▸ Listed records:
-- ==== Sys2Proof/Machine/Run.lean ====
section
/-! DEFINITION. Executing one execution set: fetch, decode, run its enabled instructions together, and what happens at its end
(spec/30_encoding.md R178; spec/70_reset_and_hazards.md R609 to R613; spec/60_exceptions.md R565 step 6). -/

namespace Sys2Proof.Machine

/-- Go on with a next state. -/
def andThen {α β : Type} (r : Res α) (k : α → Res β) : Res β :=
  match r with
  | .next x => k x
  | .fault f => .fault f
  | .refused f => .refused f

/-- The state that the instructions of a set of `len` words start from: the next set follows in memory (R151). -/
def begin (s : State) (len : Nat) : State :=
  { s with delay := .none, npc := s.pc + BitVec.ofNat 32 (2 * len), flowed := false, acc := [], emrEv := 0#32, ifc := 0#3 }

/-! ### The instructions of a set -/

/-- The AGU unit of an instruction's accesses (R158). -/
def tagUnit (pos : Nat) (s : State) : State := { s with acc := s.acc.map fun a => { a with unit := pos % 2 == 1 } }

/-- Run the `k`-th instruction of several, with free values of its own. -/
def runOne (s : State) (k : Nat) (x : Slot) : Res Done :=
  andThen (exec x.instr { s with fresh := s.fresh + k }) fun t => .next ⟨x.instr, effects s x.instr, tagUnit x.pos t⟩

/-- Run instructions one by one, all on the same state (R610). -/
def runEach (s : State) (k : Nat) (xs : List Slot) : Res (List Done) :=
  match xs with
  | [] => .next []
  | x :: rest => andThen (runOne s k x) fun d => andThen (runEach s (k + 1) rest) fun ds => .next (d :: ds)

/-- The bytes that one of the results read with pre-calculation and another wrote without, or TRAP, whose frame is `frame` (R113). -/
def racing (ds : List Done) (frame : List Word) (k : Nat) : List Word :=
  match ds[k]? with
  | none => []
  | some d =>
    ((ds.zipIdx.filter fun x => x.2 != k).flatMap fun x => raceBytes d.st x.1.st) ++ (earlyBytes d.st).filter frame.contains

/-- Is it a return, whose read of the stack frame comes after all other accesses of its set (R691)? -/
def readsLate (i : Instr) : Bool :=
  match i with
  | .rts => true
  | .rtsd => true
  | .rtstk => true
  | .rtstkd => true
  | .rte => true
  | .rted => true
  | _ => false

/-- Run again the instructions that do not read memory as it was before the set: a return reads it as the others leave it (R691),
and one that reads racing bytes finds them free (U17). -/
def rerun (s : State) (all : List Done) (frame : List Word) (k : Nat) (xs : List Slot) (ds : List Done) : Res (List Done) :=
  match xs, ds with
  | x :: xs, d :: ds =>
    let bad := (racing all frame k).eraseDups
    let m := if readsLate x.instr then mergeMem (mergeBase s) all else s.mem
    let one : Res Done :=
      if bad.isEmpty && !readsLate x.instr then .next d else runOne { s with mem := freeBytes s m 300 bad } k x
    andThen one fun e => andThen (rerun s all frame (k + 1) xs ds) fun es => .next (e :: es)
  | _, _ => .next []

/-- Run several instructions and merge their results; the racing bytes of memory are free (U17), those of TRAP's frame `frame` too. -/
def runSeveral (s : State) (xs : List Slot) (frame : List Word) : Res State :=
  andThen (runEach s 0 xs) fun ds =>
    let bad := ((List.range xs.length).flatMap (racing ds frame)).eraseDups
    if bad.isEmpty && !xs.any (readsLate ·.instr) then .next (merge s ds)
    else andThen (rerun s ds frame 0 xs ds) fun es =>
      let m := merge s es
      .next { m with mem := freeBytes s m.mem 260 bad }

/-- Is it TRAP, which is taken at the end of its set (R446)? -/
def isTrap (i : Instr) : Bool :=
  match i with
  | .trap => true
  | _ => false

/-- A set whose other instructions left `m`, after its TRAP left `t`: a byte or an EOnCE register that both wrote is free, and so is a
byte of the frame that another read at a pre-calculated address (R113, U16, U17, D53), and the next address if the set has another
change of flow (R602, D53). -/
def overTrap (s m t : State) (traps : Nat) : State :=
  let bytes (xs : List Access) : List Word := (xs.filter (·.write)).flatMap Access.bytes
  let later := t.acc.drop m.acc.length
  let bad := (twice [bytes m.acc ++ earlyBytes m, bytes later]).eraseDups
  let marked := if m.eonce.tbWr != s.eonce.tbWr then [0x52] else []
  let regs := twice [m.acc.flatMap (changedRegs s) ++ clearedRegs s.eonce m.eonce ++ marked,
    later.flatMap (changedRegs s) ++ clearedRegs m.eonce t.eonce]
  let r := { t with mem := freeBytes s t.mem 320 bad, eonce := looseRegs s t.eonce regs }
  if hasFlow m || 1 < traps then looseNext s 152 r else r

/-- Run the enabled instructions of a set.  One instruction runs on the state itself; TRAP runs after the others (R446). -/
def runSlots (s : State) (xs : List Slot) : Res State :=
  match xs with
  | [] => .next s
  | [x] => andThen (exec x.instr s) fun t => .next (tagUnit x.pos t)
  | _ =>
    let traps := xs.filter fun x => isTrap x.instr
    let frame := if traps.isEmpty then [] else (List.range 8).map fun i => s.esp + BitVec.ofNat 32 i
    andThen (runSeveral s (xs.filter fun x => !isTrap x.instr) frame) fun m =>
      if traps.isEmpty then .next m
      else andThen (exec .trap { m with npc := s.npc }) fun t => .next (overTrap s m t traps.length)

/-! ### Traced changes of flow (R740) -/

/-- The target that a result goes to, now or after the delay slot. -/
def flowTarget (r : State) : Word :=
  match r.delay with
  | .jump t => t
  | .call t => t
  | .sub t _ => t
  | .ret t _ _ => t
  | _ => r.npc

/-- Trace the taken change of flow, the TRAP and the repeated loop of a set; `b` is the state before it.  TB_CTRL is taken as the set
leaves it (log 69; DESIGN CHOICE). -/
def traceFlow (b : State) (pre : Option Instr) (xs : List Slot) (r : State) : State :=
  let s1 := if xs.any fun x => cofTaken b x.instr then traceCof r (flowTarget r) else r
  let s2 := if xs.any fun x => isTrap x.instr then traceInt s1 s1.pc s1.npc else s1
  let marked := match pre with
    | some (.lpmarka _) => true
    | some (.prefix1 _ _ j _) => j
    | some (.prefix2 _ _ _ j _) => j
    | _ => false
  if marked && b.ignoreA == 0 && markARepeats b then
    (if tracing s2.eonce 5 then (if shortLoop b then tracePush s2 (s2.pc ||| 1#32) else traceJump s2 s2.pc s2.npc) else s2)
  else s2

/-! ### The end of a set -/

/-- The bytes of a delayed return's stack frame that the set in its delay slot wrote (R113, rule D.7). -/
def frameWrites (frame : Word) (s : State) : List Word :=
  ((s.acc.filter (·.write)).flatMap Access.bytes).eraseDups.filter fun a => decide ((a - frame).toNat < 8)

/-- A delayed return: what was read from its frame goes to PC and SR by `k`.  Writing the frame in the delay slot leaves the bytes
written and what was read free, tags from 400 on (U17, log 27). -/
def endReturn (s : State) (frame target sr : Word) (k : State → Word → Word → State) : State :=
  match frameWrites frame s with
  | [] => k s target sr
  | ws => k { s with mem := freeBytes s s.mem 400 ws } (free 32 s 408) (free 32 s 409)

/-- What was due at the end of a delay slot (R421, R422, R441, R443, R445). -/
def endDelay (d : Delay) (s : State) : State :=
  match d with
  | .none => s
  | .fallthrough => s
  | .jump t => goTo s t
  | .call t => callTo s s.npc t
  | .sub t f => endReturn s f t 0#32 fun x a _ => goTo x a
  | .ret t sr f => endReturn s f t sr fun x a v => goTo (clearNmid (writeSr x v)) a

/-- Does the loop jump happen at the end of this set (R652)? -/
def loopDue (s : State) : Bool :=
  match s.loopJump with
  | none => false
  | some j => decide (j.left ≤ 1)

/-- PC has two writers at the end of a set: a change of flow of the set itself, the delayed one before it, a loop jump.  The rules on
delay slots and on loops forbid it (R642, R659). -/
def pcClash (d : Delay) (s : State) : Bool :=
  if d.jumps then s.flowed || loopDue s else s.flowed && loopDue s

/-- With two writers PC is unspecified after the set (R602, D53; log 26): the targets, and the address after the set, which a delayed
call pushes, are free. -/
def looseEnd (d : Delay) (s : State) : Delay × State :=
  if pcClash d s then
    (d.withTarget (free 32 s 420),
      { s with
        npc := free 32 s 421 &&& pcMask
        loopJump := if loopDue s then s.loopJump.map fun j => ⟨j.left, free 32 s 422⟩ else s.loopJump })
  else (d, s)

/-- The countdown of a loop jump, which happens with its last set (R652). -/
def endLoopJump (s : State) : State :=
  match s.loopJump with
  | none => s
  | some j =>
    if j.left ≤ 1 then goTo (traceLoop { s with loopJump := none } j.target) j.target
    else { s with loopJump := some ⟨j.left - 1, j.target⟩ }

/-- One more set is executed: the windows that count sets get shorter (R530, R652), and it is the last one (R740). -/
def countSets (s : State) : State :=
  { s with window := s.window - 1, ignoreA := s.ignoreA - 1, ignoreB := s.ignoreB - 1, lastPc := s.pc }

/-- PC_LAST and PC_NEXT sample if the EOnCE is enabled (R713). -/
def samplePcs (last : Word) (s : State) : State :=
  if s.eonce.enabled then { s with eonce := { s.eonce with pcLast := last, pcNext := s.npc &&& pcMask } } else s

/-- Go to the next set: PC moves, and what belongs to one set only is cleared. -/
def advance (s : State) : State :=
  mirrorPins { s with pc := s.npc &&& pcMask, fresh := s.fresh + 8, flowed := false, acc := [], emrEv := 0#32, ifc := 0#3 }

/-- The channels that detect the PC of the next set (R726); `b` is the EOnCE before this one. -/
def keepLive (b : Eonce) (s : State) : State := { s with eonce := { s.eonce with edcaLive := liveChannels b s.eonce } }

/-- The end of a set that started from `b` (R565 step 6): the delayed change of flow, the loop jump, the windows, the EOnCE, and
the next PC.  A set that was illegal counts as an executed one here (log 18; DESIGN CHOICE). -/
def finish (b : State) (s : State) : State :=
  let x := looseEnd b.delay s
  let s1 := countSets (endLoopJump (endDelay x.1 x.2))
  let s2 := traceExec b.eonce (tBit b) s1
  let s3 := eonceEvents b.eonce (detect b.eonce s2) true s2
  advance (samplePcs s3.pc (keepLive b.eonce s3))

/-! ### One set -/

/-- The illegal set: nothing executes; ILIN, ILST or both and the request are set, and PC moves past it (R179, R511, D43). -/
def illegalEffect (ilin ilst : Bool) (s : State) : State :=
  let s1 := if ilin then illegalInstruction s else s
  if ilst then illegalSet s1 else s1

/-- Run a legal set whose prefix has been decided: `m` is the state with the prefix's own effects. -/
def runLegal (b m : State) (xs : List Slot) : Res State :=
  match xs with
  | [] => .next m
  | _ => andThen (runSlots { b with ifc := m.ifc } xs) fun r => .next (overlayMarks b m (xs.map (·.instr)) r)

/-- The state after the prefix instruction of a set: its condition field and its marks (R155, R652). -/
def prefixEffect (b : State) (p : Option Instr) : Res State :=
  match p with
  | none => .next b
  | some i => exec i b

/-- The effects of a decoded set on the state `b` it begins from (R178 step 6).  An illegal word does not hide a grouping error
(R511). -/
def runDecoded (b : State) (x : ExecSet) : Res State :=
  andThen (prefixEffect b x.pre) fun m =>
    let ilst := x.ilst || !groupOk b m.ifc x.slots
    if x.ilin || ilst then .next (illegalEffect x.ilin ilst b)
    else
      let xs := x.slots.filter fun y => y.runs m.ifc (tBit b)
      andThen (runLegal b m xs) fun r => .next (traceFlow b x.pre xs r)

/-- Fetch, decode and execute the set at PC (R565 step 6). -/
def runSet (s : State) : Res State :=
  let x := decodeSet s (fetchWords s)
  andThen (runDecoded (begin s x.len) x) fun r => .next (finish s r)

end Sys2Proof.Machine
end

▸ Problem:
The lines from the first of the entries through the line holding "def begin (s" are to be restated word for word, and no others.

▸ Exercise solution:
-- ==== Sys2Proof/Machine/Run.lean ====
section
/-! DEFINITION. Executing one execution set: fetch, decode, run its enabled instructions together, and what happens at its end
(spec/30_encoding.md R178; spec/70_reset_and_hazards.md R609 to R613; spec/60_exceptions.md R565 step 6). -/

namespace Sys2Proof.Machine

/-- Go on with a next state. -/
def andThen {α β : Type} (r : Res α) (k : α → Res β) : Res β :=
  match r with
  | .next x => k x
  | .fault f => .fault f
  | .refused f => .refused f

/-- The state that the instructions of a set of `len` words start from: the next set follows in memory (R151). -/
def begin (s : State) (len : Nat) : State :=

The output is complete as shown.